## What needs to be done
Restate the data that follows exactly as it stands, beginning with the first line and ending with the line that contains "if behind < m.log.length then".

## Data records
'''
/-- HIF (Table 18-4). -/
def State.readHif (s : State) (o : Nat) : Word :=
  let h := s.hif
  let cfg (q : HRing) : Word := pack [flag q.en 63, (q.log2n, 0, 4)]
  match o with
  | 0x000 => pack [(partDevid s.fuses.part, 48, 16), (0xB0, 40, 8), (s.chipId, 0, 12)]
  | 0x008 => s.hifStat
  | 0x010 => h.exit.setWidth 64
  | 0x040 => h.cmdq.base | 0x048 => cfg h.cmdq | 0x050 => BitVec.ofNat 64 h.cmdq.tail | 0x058 => BitVec.ofNat 64 h.cmdq.head
  | 0x060 => h.cplq.base | 0x068 => cfg h.cplq | 0x070 => BitVec.ofNat 64 h.cplq.head | 0x078 => BitVec.ofNat 64 h.cplq.tail
  | 0x080 => h.evq.base | 0x088 => cfg h.evq | 0x090 => BitVec.ofNat 64 h.evq.head | 0x098 => BitVec.ofNat 64 h.evq.tail
  | 0x0A0 => BitVec.ofNat 64 h.evlost
  | _ => 0

/-- The mailbox (Table 23-5). -/
def State.readMbx (s : State) (o : Nat) : Word :=
  let m := s.mbx
  if o = 0x0008 then pack [(m.rlen, 32, 32), flag m.busy 16, (m.status, 0, 8)]
  else if o = 0x0010 then m.req
  else if 0x1000 ≤ o ∧ o < 0x9000 then BitVec.ofNat 64 (rdNat m.reqbuf (o - 0x1000) 8)
  else if 0x9000 ≤ o ∧ o < 0x1_0000 then BitVec.ofNat 64 (numAt m.rspbuf (o - 0x9000) 8)
  else 0

/-- The error log window: entry i of the ring (R639). -/
def State.readLog (s : State) (o : Nat) : Word :=
  let m := s.mc
  let behind := (m.total + 4096 - o / 32 - 1) % 4096
  if behind < m.log.length then
    (match m.log[m.log.length - 1 - behind]? with | some r => BitVec.ofNat 64 (numAt r.bytes (o % 32) 8) | none => 0)
  else 0

/-- Telemetry (Table 23-9). -/
def State.readTel (s : State) (o : Nat) : Word :=
  let t := s.tel
  if o = 0x00 then pack [flag t.en 63, (t.interval, 8, 16), (t.log2n, 0, 4)]
  else if o = 0x08 then t.base
  else if o = 0x10 then BitVec.ofNat 64 t.head
  else if o = 0x18 then BitVec.ofNat 64 t.tail
  else if o = 0x20 then BitVec.ofNat 64 t.lost
  else if 0x1_0000 ≤ o ∧ o < 0x1_D000 then BitVec.ofNat 64 (numAt t.last (o - 0x1_0000) 8)
  else 0

/-! ## What is answered (R563, R603, R629) -/

/-- A fault of bring-up, or a fatal error in the MC: only the ROM's list is answered. -/
def State.romOnly (s : State) : Bool := s.brg.fcause != 0 || s.mc.fatal

/-- A BAR0 access is answered. -/
def State.bar0Answers (s : State) (a : Nat) : Bool :=
  if s.brg.phase = 0 then false
  else if s.hif.dev ≠ 3 ∧ !s.mc.fatal then true
  else
    let brg := decide (0x100_0000 ≤ a ∧ a < 0x100_1000)
    let rom := decide (a = 0x000 ∨ a = 0x008) || brg
    if s.romOnly then rom || (s.fuses.kill && decide (0x100_1000 ≤ a ∧ a < 0x100_2000))
    else rom || decide (a < 0x1_0000) || decide (0x4_0000 ≤ a ∧ a < 0x6_0000) || decide (0x100_3000 ≤ a ∧ a < 0x100_4000)
      || (match mgmtCluster (a - 0x100_0000) with | some _ => decide (0x1000 ≤ a % 0x40_0000 ∧ a % 0x40_0000 < 0x2000) | none => false)

/-- A read of BAR0 (Table 18-3): zero where the spec names nothing. -/
def State.bar0Read (s : State) (a : Nat) : Word :=
  if !s.bar0Answers a then 0
  else if a < 0x1_0000 then s.readHif a
  else if a < 0x1_0400 then mget 0 s.hif.msixTab ((a - 0x1_0000) / 8)
  else if a = 0x1_0800 then BitVec.ofNat 64 ((s.hif.msixPba.map fun v => 2 ^ v).sum)
  else if 0x2_0000 ≤ a ∧ a < 0x3_0000 then s.readMbx (a - 0x2_0000)
  else if 0x4_0000 ≤ a ∧ a < 0x6_0000 then s.readLog (a - 0x4_0000)
  else if 0x8_0000 ≤ a ∧ a < 0x10_0000 then s.readTel (a - 0x8_0000)
  else if 0x100_0000 ≤ a then s.mgmtRead (a - 0x100_0000)
  else 0

/-! ## Writes -/

/-- PWR.W or PWR.E: VP and TGT, each ignored outside its values, and VP while JOB is RUNNING. -/
def State.writeHalf (s : State) (east : Bool) (v : Word) : State :=
  let h := s.half east
  let vp := fld v 20 10
  let tgt := fld v 0 10
  let okV := decide (vp = h.vp) || (vpOk vp && s.hif.job != 3)
  let okT := decide (550 ≤ tgt ∧ tgt ≤ 850 ∧ tgt % 5 = 0)
  ({ s with pwr := { s.pwr with werr := s.pwr.werr || !okV || !okT } } : State).setHalf east
    { h with vp := if okV then vp else h.vp, tgt := if okT then tgt else h.tgt }

/-- A write in PWR (R615, R623, Table 21-5). -/
def State.writePwr (s : State) (o : Nat) (v : Word) : State :=
  let p := s.pwr
  let bad : State := { s with pwr := { p with werr := true } }
  match o with
  | 0x00 => if bit v 15 then { s with pwr := { p with werr := false } } else s
  | 0x08 => if 250 ≤ fld v 0 10 ∧ fld v 0 10 ≤ 600 then { s with pwr := { p with cap := fld v 0 10 } } else bad
  | 0x10 => if 85 ≤ fld v 0 8 ∧ fld v 0 8 ≤ 110 then { s with pwr := { p with tlim := fld v 0 8 } } else bad
  | 0x18 => { s with pwr := { p with duty := fld v 0 2 } }
  | 0x20 => { s with pwr := { p with fixed := fld v 0 10 } }
  | 0x30 => s.writeHalf false v
  | 0x38 => s.writeHalf true v
  | 0x40 =>
    let w := if bit v 0 then s.halfOff false else s.halfOn false
    if bit v 1 then w.halfOff true else w.halfOn true
  | _ => s

/-- A write in an ERR block. -/
def State.writeErr (s : State) (q o : Nat) (v : Word) : State :=
  if o = 0x08 then { s with errs := mupd {} s.errs q fun x => { x with sel := pack [(fld v 32 4, 32, 4), (fld v 16 16, 16, 16), (fld v 0 8, 0, 8)] } }
  else if o = 0x40 ∧ q = 48 then
    let s1 := s.dripEnable (bit v 63)
    { s1 with mc := { s1.mc with dripFlags := BitVec.ofNat 5 (fld v 0 5) } }
  else s

/-- A write of TB.STAT's W1C bits and the other time registers. -/
def State.writeTb (s : State) (o : Nat) (v : Word) : State :=
  match o with
  | 0x00 => s.roleWrite v
  | 0x08 => { s with tbr := { s.tbr with serr := s.tbr.serr && !bit v 9, lost := s.tbr.lost && !bit v 8 } }
  | 0x10 => s.syncWrite v
  | 0x18 => { s with tbr := { s.tbr with syncset := v } }
  | _ => s

/-- A write in HBM.h. -/
def State.writeHbm (s : State) (h o : Nat) (v : Word) : State :=
  if !s.sitePresent h then s
  else if o = 0x00 then
    let s1 := s.stackEnable h (bit v 63)
    s1.setStk h { s1.stk h with hotref := bit v 1, patrol := bit v 0 }
  else if o = 0x08 ∧ bit v 9 then s.setStk h { s.stk h with refused := false }
  else s

/-- A write in a router block (R395, R399). -/
def State.writeRouter (s : State) (n o : Nat) (v : Word) : State :=
  if o = 0x0000 then
    let s1 := s.routerEnable n (bit v 63)
    s1.setRouter n { s1.router n with wdog := BitVec.ofNat 32 (fld v 0 32) }
  else if o = 0x0008 then
    let r := s.router n
    s.setRouter n { r with werr := r.werr && !bit v 16, stall := r.stall &&& ~~~(BitVec.ofNat 5 (fld v 10 5)) }
  else if 0x0400 ≤ o ∧ o < 0x3000 then s.routeWrite n o v
  else s

/-- A write in LNK.k. -/
def State.writeLnk (s : State) (k o : Nat) (v : Word) : State :=
  if !s.portPresent k then s
  else if 0x400 ≤ o then (if o < 0x3000 then s.routeWrite (linkNode k) o v else s)
  else if o = 0x000 then
    let s1 := s.portEnable k (bit v 63)
    s1.setPort k { s1.port k with fec := fld v 57 2, sparen := bit v 56, spthr := fld v 32 16 }
  else s

/-- A write of a BLX line: BRK = 1 also lets queues report a later break (R336, R343). -/
def State.writeBlx (s : State) (n : Nat) (v : Word) : State :=
  if s.blxIgnored n v then s
  else
    let s1 := s.blxWrite n v
    if bit v 0 then { s1 with cores := s1.cores.map fun p => (p.1, p.2.forgetTold fun i => i == 48 + n) } else s1

/-- A write in cluster window n. -/
def State.writeWindow (s : State) (n o : Nat) (v : Word) : State :=
  if 0x1_0000 ≤ o ∧ o < 0x1_0000 + 0x4000 * 72 then s.writeRouter (windowNode n ((o - 0x1_0000) / 0x4000)) ((o - 0x1_0000) % 0x4000) v
  else if !s.clPresent n then s
  else if o = 0 then s.clusterEnable n (bit v 63)
  else if 0x1000 ≤ o ∧ o < 0x2000 then s.writeErr n (o - 0x1000) v
  else s

/-- A write of die space; BRG.ACCEPT is the host's alone (R585). -/
def State.writeDie (s : State) (host : Bool) (o : Nat) (v : Word) : State :=
  if o = 0x0008 then (if host then s.brgAccept v else s)
  else if o = 0x1020 then (if bit v 0 then s.ext7 else s)
  else if 0x1060 ≤ o ∧ o < 0x1080 then { s with sec := { s.sec with extd := mset s.sec.extd ((o - 0x1060) / 8) v } }
  else if 0x2000 ≤ o ∧ o < 0x3000 then s.writePwr (o - 0x2000) v
  else if 0x3000 ≤ o ∧ o < 0x4000 then s.writeErr 48 (o - 0x3000) v
  else if 0x4000 ≤ o ∧ o < 0x5000 then s.writeTb (o - 0x4000) v
  else if o = 0x5000 then (if s.chipLock then s else { s with chipId := fld v 0 12, chipLock := bit v 63 })
  else if o = 0x5008 then s.jobExit v
  else if o = 0x5010 then s.msixRaise v
  else if 0x5100 ≤ o ∧ o < 0x5140 then s.writeBlx ((o - 0x5100) / 8) v
  else if o = 0x6000 then { s with pins := { s.pins with gpioOe := BitVec.ofNat 8 (fld v 8 8), gpioOut := BitVec.ofNat 8 (fld v 0 8) } }
  else if 0x1_0000 ≤ o ∧ o < 0x1_0200 then s.regionWrite ((o - 0x1_0000) / 32) (o % 32) v
  else if 0x2_0000 ≤ o ∧ o < 0x2_6000 then s.writeHbm ((o - 0x2_0000) / 0x1000) (o % 0x1000) v
  else if 0x4_0000 ≤ o ∧ o < 0x4_0000 + 8 * 4095 then
    { s with crt := mset s.crt ((o - 0x4_0000) / 8) { v := bit v 63, port := fld v 0 3 } }
  else if 0x10_0000 ≤ o ∧ o < 0x12_0000 then s.writeLnk ((o - 0x10_0000) / 0x4000) (o % 0x4000) v
  else if 0x20_0000 ≤ o ∧ o < 0x20_0000 + 0x4000 * 96 then
    (let i := (o - 0x20_0000) / 0x4000; if s.sitePresent (i / 16) then s.writeRouter (3456 + i) (o % 0x4000) v else s)
  else s

/-- A write of management space. -/
def State.mgmtWrite (s : State) (host : Bool) (o : Nat) (v : Word) : State :=
  match mgmtCluster o with
  | some n => s.writeWindow n ((o - 0x300_0000) % 0x40_0000) v
  | none => s.writeDie host o v

/-- BASE of a ring, and an index that the host writes. -/
def HRing.setBase (q : HRing) (v : Word) : HRing := if q.en then q else { q with base := BitVec.ofNat 64 (v.toNat / 4096 * 4096) }
def HRing.index (q : HRing) (v : Word) : Option Nat := if fld v 0 12 < 2 ^ q.log2n then some (fld v 0 12) else none

/-- A host write in HIF (Table 18-4). -/
def State.writeHif (s : State) (o : Nat) (v : Word) : State :=
  let h := s.hif
  let put (h : Hif) : State := s.setHif (h.flushOwed h.owed.length)
  match o with
  | 0x040 => put { h with cmdq := h.cmdq.setBase v }
  | 0x048 => s.ringCfg 0 v
  | 0x050 => put { h with cmdq := { h.cmdq with tail := (h.cmdq.index v).getD h.cmdq.tail } }
  | 0x060 => put { h with cplq := h.cplq.setBase v }
  | 0x068 => s.ringCfg 1 v
  | 0x070 => put { h with cplq := { h.cplq with head := (h.cplq.index v).getD h.cplq.head } }
  | 0x080 => put { h with evq := h.evq.setBase v }
  | 0x088 => s.ringCfg 2 v
  | 0x090 => put { h with evq := { h.evq with head := (h.evq.index v).getD h.evq.head } }
  | 0x0C0 => s.msixRaise v
  | _ => s

/-- A host write in the mailbox: GO starts a request; while BUSY everything is ignored (Table 23-5). -/
def State.writeMbx (s : State) (o : Nat) (v : Word) : State :=
  let m := s.mbx
  if m.busy then s
  else if o = 0x0000 then (if bit v 0 then { s with mbx := { m with busy := true } } else s)
  else if o = 0x0010 then { s with mbx := { m with req := pack [(fld v 32 32, 32, 32), (fld v 16 16, 16, 16), (fld v 0 8, 0, 8)] } }
  else if 0x1000 ≤ o ∧ o < 0x9000 then { s with mbx := { m with reqbuf := wrNat m.reqbuf (o - 0x1000) 8 v.toNat } }
  else s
'''
## Answer below
/-- HIF (Table 18-4). -/
def State.readHif (s : State) (o : Nat) : Word :=
  let h := s.hif
  let cfg (q : HRing) : Word := pack [flag q.en 63, (q.log2n, 0, 4)]
  match o with
  | 0x000 => pack [(partDevid s.fuses.part, 48, 16), (0xB0, 40, 8), (s.chipId, 0, 12)]
  | 0x008 => s.hifStat
  | 0x010 => h.exit.setWidth 64
  | 0x040 => h.cmdq.base | 0x048 => cfg h.cmdq | 0x050 => BitVec.ofNat 64 h.cmdq.tail | 0x058 => BitVec.ofNat 64 h.cmdq.head
  | 0x060 => h.cplq.base | 0x068 => cfg h.cplq | 0x070 => BitVec.ofNat 64 h.cplq.head | 0x078 => BitVec.ofNat 64 h.cplq.tail
  | 0x080 => h.evq.base | 0x088 => cfg h.evq | 0x090 => BitVec.ofNat 64 h.evq.head | 0x098 => BitVec.ofNat 64 h.evq.tail
  | 0x0A0 => BitVec.ofNat 64 h.evlost
  | _ => 0

/-- The mailbox (Table 23-5). -/
def State.readMbx (s : State) (o : Nat) : Word :=
  let m := s.mbx
  if o = 0x0008 then pack [(m.rlen, 32, 32), flag m.busy 16, (m.status, 0, 8)]
  else if o = 0x0010 then m.req
  else if 0x1000 ≤ o ∧ o < 0x9000 then BitVec.ofNat 64 (rdNat m.reqbuf (o - 0x1000) 8)
  else if 0x9000 ≤ o ∧ o < 0x1_0000 then BitVec.ofNat 64 (numAt m.rspbuf (o - 0x9000) 8)
  else 0

/-- The error log window: entry i of the ring (R639). -/
def State.readLog (s : State) (o : Nat) : Word :=
  let m := s.mc
  let behind := (m.total + 4096 - o / 32 - 1) % 4096
  if behind < m.log.length then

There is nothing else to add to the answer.